フィリピン 復興管理とリスク軽減

台風被害から100日後:約1000KMの道路が開通し、復旧した学校や保育所には子どもたちが戻ってきました。


2013年11月に、大型の台風30号(ハイエン)は、急速に発達しながら太平洋を西へ進みました。そして、フィリピンのビサヤ諸島を襲った時点で、上陸した台風としては史上最大の勢力に達していました。時速300km以上の風が収まる頃までに、死者は6000人を超えていました。家や生計手段、必須の公共サービスを失った人の数は1400万以上に達しました。

台風がフィリピンの最貧地域の1つを襲ったという事実は、さらに悲劇を深刻にしました。人々は災害に弱く、復興する力も限られていたからです。住民のほぼ70%は、農業と天然資源に依存して生活していたため、極めて被害を受けやすい状況にありました。

UNDPは早急に、この危機への対応を開始し、緊急のニーズを満たす対策を講じました。また、長期的なリスクや脆弱性を軽減するための措置にも着手しました。

私たちは国家援助計画に基づき、最も被害の大きかった54の市町村を対象に、大規模な救援・復興作業を展開しました。数百万本の倒木に流された車や建物の残骸が絡みつく中で、がれきの処理がまず最優先課題となりました。この作業は、人道援助のための経路を確保するだけでなく、雇用も作り出しました。何もなければ極貧状態に陥っていたかもしれない住民約6万5000人ががれき処理に携わり、家族を養うための所得を稼ぐことによって、地域経済に不可欠の現金が投入されました。

2か月以内に、14か所の病院と700か所を超える学校や保育所へのアクセスが復旧し、道路も約1000kmが再開通しました。ビジネスも再開しました。UNDPの支援により、倒木を再建用の木材として利用するための移動製材所が10か所設置され、木材の搬送と加工でさらに数千人の雇用が生まれました。
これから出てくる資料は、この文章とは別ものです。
/-- Bit `p` of byte `i` of the inverse is bit `16p + i` of the sequence (rule R141). -/
theorem getLsbD_unplanes (bits : List Bool) {i : Nat} (hi : i < (unplanes bits).length) {p : Nat} (hp : p < 8) :
    (unplanes bits)[i].getLsbD p = bits.getD (16 * p + i) false := by
  simp only [unplanes, List.getElem_map, List.getElem_range, getLsbD_byteOfBits _ hp]
  simp [hp]

theorem map_getElem?_unplanes {bits : List Bool} (h : bits.length = 128) {p i : Nat} (hp : p < 8) (hi : i < 16) :
    (unplanes bits)[i]?.map (fun v => v.getLsbD p) = bits[16 * p + i]? := by
  have hi' : i < (unplanes bits).length := by rwa [length_unplanes]
  have hbit : 16 * p + i < bits.length := by omega
  rw [List.getElem?_eq_getElem hi', Option.map_some, getLsbD_unplanes bits hi' hp, List.getD_eq_getElem _ _ hbit,
    List.getElem?_eq_getElem hbit]

theorem unplanes_planes {rowA rowB : List Byte} (hA : rowA.length = 8) (hB : rowB.length = 8) :
    unplanes (planes rowA rowB) = rowA ++ rowB := by
  refine List.ext_getElem (by simp [length_unplanes, hA, hB]) fun i hi hi' => BitVec.eq_of_getLsbD_eq fun p hp => ?_
  have hi16 : i < 16 := by rwa [length_unplanes] at hi
  rw [getLsbD_unplanes _ hi hp, List.getD_eq_getElem?_getD, getElem?_planes hA hB hp hi16, List.getElem?_eq_getElem hi',
    Option.map_some, Option.getD_some]

theorem planes_unplanes {bits : List Bool} (h : bits.length = 128) :
    planes ((unplanes bits).take 8) ((unplanes bits).drop 8) = bits := by
  have hA : ((unplanes bits).take 8).length = 8 := by simp [length_unplanes]
  have hB : ((unplanes bits).drop 8).length = 8 := by simp [length_unplanes]
  have hlen := length_planes hA hB
  refine List.ext_getElem? fun n => ?_
  by_cases hn : n < 128
  · have hsplit : n = 16 * (n / 16) + n % 16 := (Nat.div_add_mod n 16).symm
    have hp : n / 16 < 8 := by omega
    have hi : n % 16 < 16 := Nat.mod_lt _ (by decide)
    rw [hsplit, getElem?_planes hA hB hp hi, List.take_append_drop, map_getElem?_unplanes h hp hi]
  · rw [List.getElem?_eq_none (by omega), List.getElem?_eq_none (by omega)]

/-- Settles O22: byte and bit change places, and change back. -/
theorem planesIsABijection : Obligations.PlanesIsABijection := by
  unfold Obligations.PlanesIsABijection
  refine ⟨fun rowA rowB => unplanes_planes, fun bits h => ⟨planes_unplanes h, length_unplanes bits, fun p i hp hi => ⟨?_, ?_⟩⟩⟩
  · exact map_getElem?_unplanes h hp (by omega)
  · rw [map_getElem?_unplanes h hp (by omega), Nat.add_assoc]

/-! ### Wire bytes -/

/-- Wire bytes `2p` and `2p + 1` are plane `p` of the two rows (rule R142). -/
theorem getElem?_wireBytes (rowA rowB : List Byte) {p : Nat} (hp : p < 8) :
    (wireBytes rowA rowB)[2 * p]? = some (byteOfBits (rowA.map fun v => v.getLsbD p))
      ∧ (wireBytes rowA rowB)[2 * p + 1]? = some (byteOfBits (rowB.map fun v => v.getLsbD p)) := by
  have hpair {i : Nat} (hi : i < 2) := getElem?_flatMap_of_length (fun _ => rfl)
    (f := fun q => [byteOfBits (rowA.map fun v => v.getLsbD q), byteOfBits (rowB.map fun v => v.getLsbD q)])
    (List.range 8) p hi
  rw [List.getElem?_range hp] at hpair
  exact ⟨hpair (i := 0) (by decide), hpair (i := 1) (by decide)⟩

/-- Bit `i` of a plane of a row is the plane's bit of byte `i` (rule R142). -/
theorem getLsbD_plane {row : List Byte} (p : Nat) {i : Nat} (h : row.length = 8) (hi : i < 8) :
    some ((byteOfBits (row.map fun v => v.getLsbD p)).getLsbD i) = row[i]?.map fun v => v.getLsbD p := by
  have hi' : i < row.length := by omega
  rw [getLsbD_byteOfBits _ hi, List.getD_eq_getElem _ _ (by simpa using hi'), List.getElem_map, List.getElem?_eq_getElem hi',
    Option.map_some]

/-- Settles O23: eight bits of a plane's half are one byte sent bit 0 first. -/
theorem frameBitsAreTheWireBytes : Obligations.FrameBitsAreTheWireBytes := by
  unfold Obligations.FrameBitsAreTheWireBytes
  intro k rowA rowB hA hB
  refine ⟨bitsWrites_planes k hA hB, fun p i hp hi => ?_⟩
  obtain ⟨hbyteA, hbyteB⟩ := getElem?_wireBytes rowA rowB hp
  rw [hbyteA, hbyteB]
  exact ⟨getLsbD_plane p hA hi, getLsbD_plane p hB hi⟩

end Sys2Proof.Machine
end

section
/-! PROOF. The display driver's traces (rules R130 to R135, R143, R144): each operation is one sequence of line writes, and the writes
are the events its rule lists. -/

namespace Sys2Proof.Machine

/-! ### Writes and their events -/

theorem drivenBy_wroteAll (drv : LineMap Drive) (ws : List (Line × Drive)) : drivenBy drv (wroteAll ws) = driveAll drv ws :=
  List.foldl_map

/-- An operation that drives performs the events of its writes (rule R14). -/
theorem performs_of_drive {i : Instr} {s : State} {ws : List (Line × Drive)} {es : List LineEvent}
    (h : exec i s = .next (s.drive ws)) (hes : wroteAll ws = es) : Performs i s es := by
  subst hes
  exact ⟨s.drive ws, h, drive_onlyDrives s ws, s.drive_trace ws, (drivenBy_wroteAll s.drv ws).symm⟩
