-- ==== Sys2Proof/Certificates/Slice0/Obligations.lean ====
section
/-! DEFINITION. Certificates/Slice0/Obligations.lean: the statements for the provers. A request statement says,
for every state in which a request is taken at once (State.takes), the whole state after it; what it does not name
is unchanged. -/

open Sys2Proof Sys2Proof.Machine

/-! ## Steps and commands -/

/-- A step carries out the command at the front of the queue, with the queue's rest (the queue is the model's
own; log entry 6). -/
def Obligations.StepRunsTheFrontCommand : Prop :=
  ∀ (c : Instr) (rest : List Instr) (s : State),
    step { s with pending := c :: rest } = exec c { s with pending := rest }

/-- The model's choice of log entry 3: with no command waiting, 1 µs passes and nothing else changes. Every command
answers a next state, and leaves the queue of waiting commands as it was. -/
def Obligations.EmptyQueueTicksAndNothingStops : Prop :=
  (∀ s : State, step { s with pending := [] } = .next { s with pending := [], now := s.now + 1 }) ∧
  (∀ (c : Instr) (s : State), ∃ t : State, exec c s = .next t ∧ t.pending = s.pending)

/-! ## Requests: held, taken, refused (R8, R182 to R185) -/

/-- A complete frame that comes while a request is in progress is held, and the receiver becomes HELD; while a
frame is held its bytes are discarded, the first of the period with LINK_ERROR OVERRUN and RX_OVERRUN. (That a frame
in COLLECT gives way to the complete frame, and that a request that comes in HELD counts as one arriving byte, is log
entry 1; OVERRUN's number 1 is log entry 16.) -/
def Obligations.RequestIsHeldWhileOneIsInProgress : Prop :=
  ∀ (c : Instr) (f : Frame) (t : Ticket) (s : State), requestFrame c = some f → s.link.inProgress = some t →
    exec c s =
      match s.link.receiver with
      | .held _ true => .next s
      | .held g false =>
        s.linked ((({ s.link with receiver := .held g true }).saying 0x9E#8 [.name 1]).latch .rxOverrun)
      | _ => s.linked { s.link with receiver := .held f false }

/-- A request that is taken, other than BEGIN, ends by handing over a reply, which carries its code and tag and
begins with its status; with a status other than OK or ACCEPTED that reply is all it hands over, and nothing but the
link changes. -/
def Obligations.RefusedRequestChangesOnlyTheLink : Prop :=
  ∀ (c : Instr) (f : Frame) (s : State), requestFrame c = some f → f.code ≠ 0x10#8 → s.takes →
    ∃ (t : State) (l : Link) (x : Status) (fields : List Field),
      exec c s = .next t ∧ t.link = l.handReply ⟨f.code, f.tag, .status x :: fields⟩ ∧ l.inProgress = some ⟨f.code, f.tag⟩ ∧
        (x ≠ .ok → x ≠ .accepted → t = { s with link := s.link.answered f.code f.tag [] (.status x :: fields) })

/-! ## Transmission (R186, R187) -/

/-- An event of an enabled kind joins the end of the queue when there is room and the line is busy, goes out at once
on an idle line with an empty queue and no reply waiting, and is dropped with EVENT_LOST when 16 are queued; one of a
kind not enabled is discarded. A reply is handed over with the number of queued events ahead of it; on an idle line
with none ahead it is sent at once. -/
def Obligations.EventsAndRepliesWaitInOrder : Prop :=
  (∀ (m : Message) (l : Link),
    (l.enabled.getLsbD (m.code.toNat - 0x80) = false → l.handEvent m = l) ∧
    (l.enabled.getLsbD (m.code.toNat - 0x80) = true → l.events.length = 16 →
      l.handEvent m = { l with flags := l.flags ||| 0x0004#16 }) ∧
    (l.enabled.getLsbD (m.code.toNat - 0x80) = true → l.events.length < 16 → l.sending ≠ none →
      l.handEvent m = { l with events := l.events ++ [m] }) ∧
    (l.enabled.getLsbD (m.code.toNat - 0x80) = true → l.events = [] → l.sending = none → l.reply = none →
      l.handEvent m = { l with sending := some (.event m) })) ∧
  (∀ (m : Message) (l : Link),
    (l.sending ≠ none → l.handReply m = { l with reply := some ⟨m, l.events.length⟩ }) ∧
    (l.sending = none → l.events = [] → l.handReply m = { l with reply := none, sending := some (.reply m) }))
一部の最貧地域では訓練プログラムが実施され、1800人近くの住民が大工、石工、電気工その他再建に欠かせない職種の技術を習得しました。民間企業とのパートナーシップにより、修了した訓練生全員に雇用が保証されました。

国と地方自治体への支援は、UNDPが提供する援助の重要な要素となっています。これによって、どの国も手に負えないような災害への対応が可能になりました。例えば、全世界からの資金供与により、私たちは2004年のインド洋津波後のインドネシアでの経験を共有しました。その結果、実効的に資金を追跡、配分し、説明責任を促す国家システムの確立に向けた準備が進められています。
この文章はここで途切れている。